General Ahmed al-Mismari said Haftar’s eastern-based Libyan National Army has been gaining ground in heavy fighting on the capital’s outskirts, where they’d been largely bogged down since launching the offensive in April to unseat the rival United Nations-backed government.

A halt to the war “is not even proposed in the general command at all. This is a battle against terrorists who’ve committed crimes against civilians, and the Libyan state,” he said.

Haftar’s forces defeated Islamist militants in the east of the country before capturing the south in early 2019 and then advancing on Tripoli. They also control most of Libya’s oil resources, though security is often tenuous as shown by the LNA’s eviction from the El-Feel field on Wednesday.

The war for the capital has drawn in growing Russian intervention on Haftar’s behalf, prompting growing concern in Washington, which had largely watched from the sidelines as the battle unfolded in the North African state that sits on top of Africa’s largest proven oil reserves. Western officials say at least 1,400 mercenaries with the Russian Wagner group have been deployed to Libya since September to assist Haftar. Russia has denied the presence of its mercenaries in Libya, while the LNA disputes the numbers.

“There is a team or two only for maintenance and to direct Libyan technicians to fix weapons, because we have old Soviet weapons,” Mismari said, adding that the groups were “very small.”

Libya has been wracked by violence ever since the NATO-backed ouster of Moammar Qaddafi in 2011, with the instability allowing Libya to become a bastion for Islamist radicals and a magnet for migrants hoping to reach Europe. Haftar launched his campaign on Tripoli just as the UN was laying the groundwork for a conference meant to reunited the divided country, which has dueling governments in Tripoli and another in Tobruk allied with Haftar.

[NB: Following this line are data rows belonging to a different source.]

-- ==== Sys2Proof/Laws/PageRead.lean ====
section
/-! SUPPORT. A whole page read in a quiet environment, into host memory or PAGEBUF
(`43_nand_page_block.md` R193). -/

namespace Sys2Proof.Machine

/-- A page read's answers: the ready samples and the data and spare cycles. -/
structure PageAnswers where
  busy  : Nat
  data  : List Half
  spare : List Half
  restR : List Bool
  rest  : List Half

/-- The answers are those of a page of this geometry, and the device is ready in time. -/
structure PageAnswers.Fit (a : PageAnswers) (s : State) : Prop where
  intime : a.busy < s.opr.timeout.toNat
  rdy    : s.dev.rdy = List.replicate a.busy false ++ true :: a.restR
  dr     : s.dev.dr = a.data ++ a.spare ++ a.rest
  data   : (streamBytes s.cfg.params.nandBus16 a.data).length = s.geo.numOps.toNat * s.geo.bytesPerOp.toNat
  spare  : (streamBytes s.cfg.params.nandBus16 a.spare).length = s.geo.numOps.toNat * s.geo.sparePerOp.toNat

/-- The decision about sub-page `i` of the page that these answers carry. -/
def PageAnswers.verdict (a : PageAnswers) (s : State) (i : Nat) : EccVerdict :=
  pageVerdict s.geo s.eccu.mask (streamBytes s.cfg.params.nandBus16 a.data)
    (streamBytes s.cfg.params.nandBus16 a.spare) i

/-- The state after the data and spare phases and the corrector's pass over the sub-pages below `c`, of
which `checked` have a record. -/
def afterPage (t : Space) (block page base : Word) (a : PageAnswers) (c checked : Nat) (ev : List Event) (s s' : State) : Prop :=
  ∃ l sb ph, s' = { s with
    stat := { s.stat with phase := ph, corr := s.stat.corr || (List.range c).any fun i => (a.verdict s i).isSingle }
    eccu := EccUnit.absorbBytes ⟨0, 0, true, s.eccu.mask⟩ (streamBytes s.cfg.params.nandBus16 a.spare)
    slots := { ecc := Quad.upTo s.geo.numOps.toNat (computedEcc s.geo s.eccu.mask (streamBytes s.cfg.params.nandBus16 a.data)), secc := Quad.upTo s.geo.numOps.toNat (spareEcc s.geo s.eccu.mask (streamBytes s.cfg.params.nandBus16 a.spare)), corr := Quad.upTo checked fun i => (a.verdict s i).record }
    dev := { s.dev with rdy := a.restR, dr := a.rest }
    mem := t.pick (repairUpTo base s.geo.bytesPerOp (a.verdict s) c (s.mem.writeBytesAt base (streamBytes s.cfg.params.nandBus16 a.data))) s.mem
    pageBuf := t.pick s.pageBuf (repairUpTo base s.geo.bytesPerOp (a.verdict s) c (s.pageBuf.writeBytesAt base (streamBytes s.cfg.params.nandBus16 a.data)))
    spareBuf := sb
    loop := l
    events := ev ++ s.events }
  ∧ sb.wf = true
  ∧ ev.filter Event.onBus
      = (readEvents s.cfg.params s.geo block page a.busy a.data a.spare).reverse
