-- ==== Sys2Proof/Laws/PageWrite.lean ====
section
/-! SUPPORT. What a page write sends, in a quiet environment (`43_nand_page_block.md` R197). -/

namespace Sys2Proof.Machine

/-- Streams are carried one after the other, when the first is whole on the bus. -/
theorem byteCycles_append (b : Bool) : ∀ l l' : List Byte, (b = true → l.length % 2 = 0) →
    byteCycles b (l ++ l') = byteCycles b l ++ byteCycles b l'
  | [], _, _ => rfl
  | [d], l', h => by
    cases b
    · simp
    · simp at h
  | d0 :: d1 :: l, l', h => by
    cases b
    · simp
    · have ih := byteCycles_append true l l' (fun _ => by have := h rfl; simp at this; omega)
      simp only [List.cons_append, byteCycles, if_true, ih]

theorem dwEvents_append (b : Bool) (l l' : List Byte) (h : b = true → l.length % 2 = 0) :
    dwEvents b (l ++ l') = dwEvents b l ++ dwEvents b l' := by
  simp [dwEvents, byteCycles_append b l l' h]

theorem dwEvents_onBus (b : Bool) (l : List Byte) : ∀ e ∈ dwEvents b l, e.onBus = true := by
  intro e he
  simp only [dwEvents, List.mem_map] at he
  obtain ⟨v, _, rfl⟩ := he
  rfl

/-- The cycles of pieces of even length are those of the whole. -/
theorem dwEvents_flatMap {α : Type} (b : Bool) (f : α → List Byte) : ∀ l : List α,
    (∀ x ∈ l, b = true → (f x).length % 2 = 0) →
    dwEvents b (l.flatMap f) = l.flatMap fun x => dwEvents b (f x)
  | [], _ => rfl
  | x :: l, h => by
    rw [List.flatMap_cons, List.flatMap_cons, dwEvents_append b _ _ (h x (by simp)),
      dwEvents_flatMap b f l fun y hy => h y (by simp [hy])]

/-- A buffer is the concatenation of its sub-pages. -/
theorem buffer_flatMap (s : State) (base : Word) (bpo : BitVec 10) : ∀ n : Nat,
    s.buffer base (n * bpo.toNat)
      = (List.range n).flatMap fun i => s.buffer (subPageBase base i bpo) bpo.toNat
  | 0 => by simp [State.buffer]
  | n + 1 => by
    rw [List.range_succ, List.flatMap_append, ← buffer_flatMap s base bpo n]
    simp only [List.flatMap_cons, List.flatMap_nil, List.append_nil]
    simp only [State.buffer]
    rw [Nat.add_mul, Nat.one_mul, List.range_add, List.map_append]
    congr 1
    rw [List.map_map]
    apply List.map_congr_left
    intro j _
    simp [bufAddr_subPage]

/-- What a write sends, up to its confirm command. -/
theorem pageSend_run {s : State} (hb : s.host.busy = []) (hg : s.geo.Legal s.eccu.mask)
    (hz : s.slots = ⟨Quad.zero, Quad.zero, Quad.zero⟩) (block page base : Word) (m : Op Unit) :
    ∃ l ev, (do
        setPhase .cmd
        cle s.cfg.params.cmdProgram
        setPhase .addr
        addrCycles block page
        setPhase .data
        let _ ← eccReadRestart
        forUp (writeSubPage base s.geo.bytesPerOp) 0 s.geo.numOps.toNat
        setPhase .spare
        forUp writeSpare 0 s.geo.numOps.toNat
        setPhase .confirm
        cle s.cfg.params.cmdProgramConfirm
        m : Op Unit) s
      = m { s with
          stat := { s.stat with phase := .confirm }
          eccu := EccUnit.absorbBytes ⟨0, 0, true, s.eccu.mask⟩
            (spareOf s.geo s.eccu.mask (s.buffer base (s.geo.numOps.toNat * s.geo.bytesPerOp.toNat)))
          slots := { ecc := Quad.upTo s.geo.numOps.toNat (computedEcc s.geo s.eccu.mask (s.buffer base (s.geo.numOps.toNat * s.geo.bytesPerOp.toNat))), secc := Quad.zero, corr := Quad.zero }
          loop := l
          events := ev ++ s.events }
      ∧ ev.filter Event.onBus
          = (writeEvents s.cfg.params s.geo block page s.eccu.mask
              (s.buffer base (s.geo.numOps.toNat * s.geo.bytesPerOp.toNat))).reverse := by
  obtain ⟨h4, hbo, h32, ho⟩ := hg.sizes
  let s1 : State := { s with
    stat := { s.stat with phase := .data }
    events := (addrEvents s.geo block page).reverse ++ (cleEvent s.cfg.params.cmdProgram :: s.events) }
  have h0 : afterSent base s.geo.bytesPerOp 0 [] s1 { s1 with eccu := ⟨0, 0, true, s.eccu.mask⟩ } := by
    refine ⟨s.loop, ?_, rfl⟩
    simp [s1, hz]
  obtain ⟨ev1, s2, e1, l1, e2, hev1⟩ := sendPhase_run base s.geo.bytesPerOp (s := s1) hb (fun _ => by omega)
    s.geo.numOps.toNat 0 [] _ (by omega) h0
  rw [Nat.zero_add] at e2 hev1
  have g2 : s2.geo = s.geo := by rw [e2]
  have hecc : ∀ i < s.geo.numOps.toNat,
      computedEcc { s1.geo with bytesPerOp := s.geo.bytesPerOp } s1.eccu.mask (s1.buffer base (4 * s.geo.bytesPerOp.toNat)) i
        = computedEcc s.geo s.eccu.mask (s.buffer base (s.geo.numOps.toNat * s.geo.bytesPerOp.toNat)) i := by
    intro i hi
    have ha := chunk_buffer s base s.geo.bytesPerOp 4 i (by omega)
    have hc := chunk_buffer s base s.geo.bytesPerOp s.geo.numOps.toNat i hi
    simp only [computedEcc]
    rw [hc]
    congr 2
  obtain ⟨ev2, l2, e3, hev2⟩ := writeSparePhase_run s.geo.numOps.toNat 0 { s2 with stat := { s2.stat with phase := .spare } }
    (by rw [e2]; exact hb) (fun _ => by rw [g2]; omega)
  have hch : (List.range' 0 s.geo.numOps.toNat).flatMap (chunkOf { s2 with stat := { s2.stat with phase := .spare } })
      = spareOf s.geo s.eccu.mask (s.buffer base (s.geo.numOps.toNat * s.geo.bytesPerOp.toNat)) := by
    have hi : ∀ i < s.geo.numOps.toNat, chunkOf { s2 with stat := { s2.stat with phase := .spare } } i
        = spareChunk s.geo.sparePerOp.toNat s.geo.eccOff.toNat
          (computedEcc s.geo s.eccu.mask (s.buffer base (s.geo.numOps.toNat * s.geo.bytesPerOp.toNat)) i) := by
      intro i hi
      have e4 : s2.slots.ecc = Quad.upTo s.geo.numOps.toNat
          (computedEcc { s1.geo with bytesPerOp := s.geo.bytesPerOp } s1.eccu.mask (s1.buffer base (4 * s.geo.bytesPerOp.toNat))) := by
        rw [e2]
      simp only [chunkOf, g2, e4]
      rw [Quad.get_upTo _ _ _ (by omega), if_pos hi, hecc i hi]
    rw [← List.range_eq_range', spareOf, List.flatMap_def, List.flatMap_def]
    congr 1
    apply List.map_congr_left
    intro i h
    exact hi i (List.mem_range.mp h)
  refine ⟨l2, cleEvent s.cfg.params.cmdProgramConfirm :: ev2 ++ ev1
    ++ (cleEvent s.cfg.params.cmdProgram :: addrEvents s.geo block page).reverse, ?_, ?_⟩
  · rw [Op.bind_ok (setPhase_run _ _), Op.bind_ok (cle_run (by exact hb) _), Op.bind_ok (setPhase_run _ _),
      Op.bind_ok (addrCycles_run (by exact hb) _ _), Op.bind_ok (setPhase_run _ _), Op.bind_ok (eccReadRestart_run _)]
    have e1' := Op.bind_ok (f := fun _ => (do
        setPhase .spare
        forUp writeSpare 0 s.geo.numOps.toNat
        setPhase .confirm
        cle s.cfg.params.cmdProgramConfirm
        m : Op Unit)) e1
    refine Eq.trans e1' ?_
    rw [Op.bind_ok (setPhase_run _ _), Op.bind_ok e3, Op.bind_ok (setPhase_run _ _), Op.bind_ok (cle_run (by rw [e2]; exact hb) _)]
    rw [hch, e2]
    simp only [Quad.upTo_congr hecc]
    simp only [s1, hz, List.append_assoc, List.cons_append, List.reverse_cons, List.nil_append]
    rfl
  · have hd : dwEvents s.cfg.params.nandBus16 (s.buffer base (s.geo.numOps.toNat * s.geo.bytesPerOp.toNat))
        = (List.range s.geo.numOps.toNat).flatMap fun i =>
            dwEvents s.cfg.params.nandBus16 (s.buffer (subPageBase base i s.geo.bytesPerOp) s.geo.bytesPerOp.toNat) := by
      rw [buffer_flatMap, dwEvents_flatMap]
      intro i _ _
      rw [buffer_length]
      omega
    have hs : dwEvents s.cfg.params.nandBus16
          (spareOf s.geo s.eccu.mask (s.buffer base (s.geo.numOps.toNat * s.geo.bytesPerOp.toNat)))
        = (List.range' 0 s.geo.numOps.toNat).flatMap fun i => dwEvents s.cfg.params.nandBus16
            (chunkOf { s2 with stat := { s2.stat with phase := .spare } } i) := by
      rw [← hch, dwEvents_flatMap]
      intro i _ _
      rw [chunkOf, spareChunk_length, g2]
      omega
    have p2 : s2.cfg = s.cfg := by rw [e2]
    have hev2' : ev2.filter Event.onBus = (dwEvents s.cfg.params.nandBus16
        (spareOf s.geo s.eccu.mask (s.buffer base (s.geo.numOps.toNat * s.geo.bytesPerOp.toNat)))).reverse := by
      rw [hev2, hs, p2]
    have hev1' : ev1.filter Event.onBus = (dwEvents s.cfg.params.nandBus16
        (s.buffer base (s.geo.numOps.toNat * s.geo.bytesPerOp.toNat))).reverse := by
      rw [hev1, hd]
      rfl
    rw [List.append_assoc, List.cons_append, List.filter_cons_of_pos rfl, filter_append_onBus, filter_append_onBus, hev2', hev1',
      List.filter_eq_self.mpr]
    · simp [writeEvents]
    · intro e he
      rw [List.mem_reverse, List.mem_cons] at he
      rcases he with rfl | he
      · rfl
      · exact addrEvents_onBus _ _ _ e he

end Sys2Proof.Machine
end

The LNA accuses the Tripoli administration of Prime Minister Fayez al-Sarraj of squandering public finances and harboring extremists, claims it rejects pointing to anti-terrorism collaboration with Western nations.

Regional powers including the United Arab Emirates and Egypt, both U.S. allies, were already supporting the LNA, while Turkey has backed the Tripoli-based government.

Now Russia’s expanding involvement means it could dictate how the war -- and any eventual peace deal -- will be conducted. Moscow’s clout has, though, alarmed the U.S. and some of Haftar’s foreign backers, who fear losing their influence, according to officials familiar with the matter who asked not to be named.

The U.S. State Department has called on Haftar to stop the fighting as Germany leads an initiative to host an international conference in Berlin to end foreign intervention in the conflict. There has also been pressure on both sides to accept a meeting. Mismari said the LNA has neither rejected nor agreed yet to talks.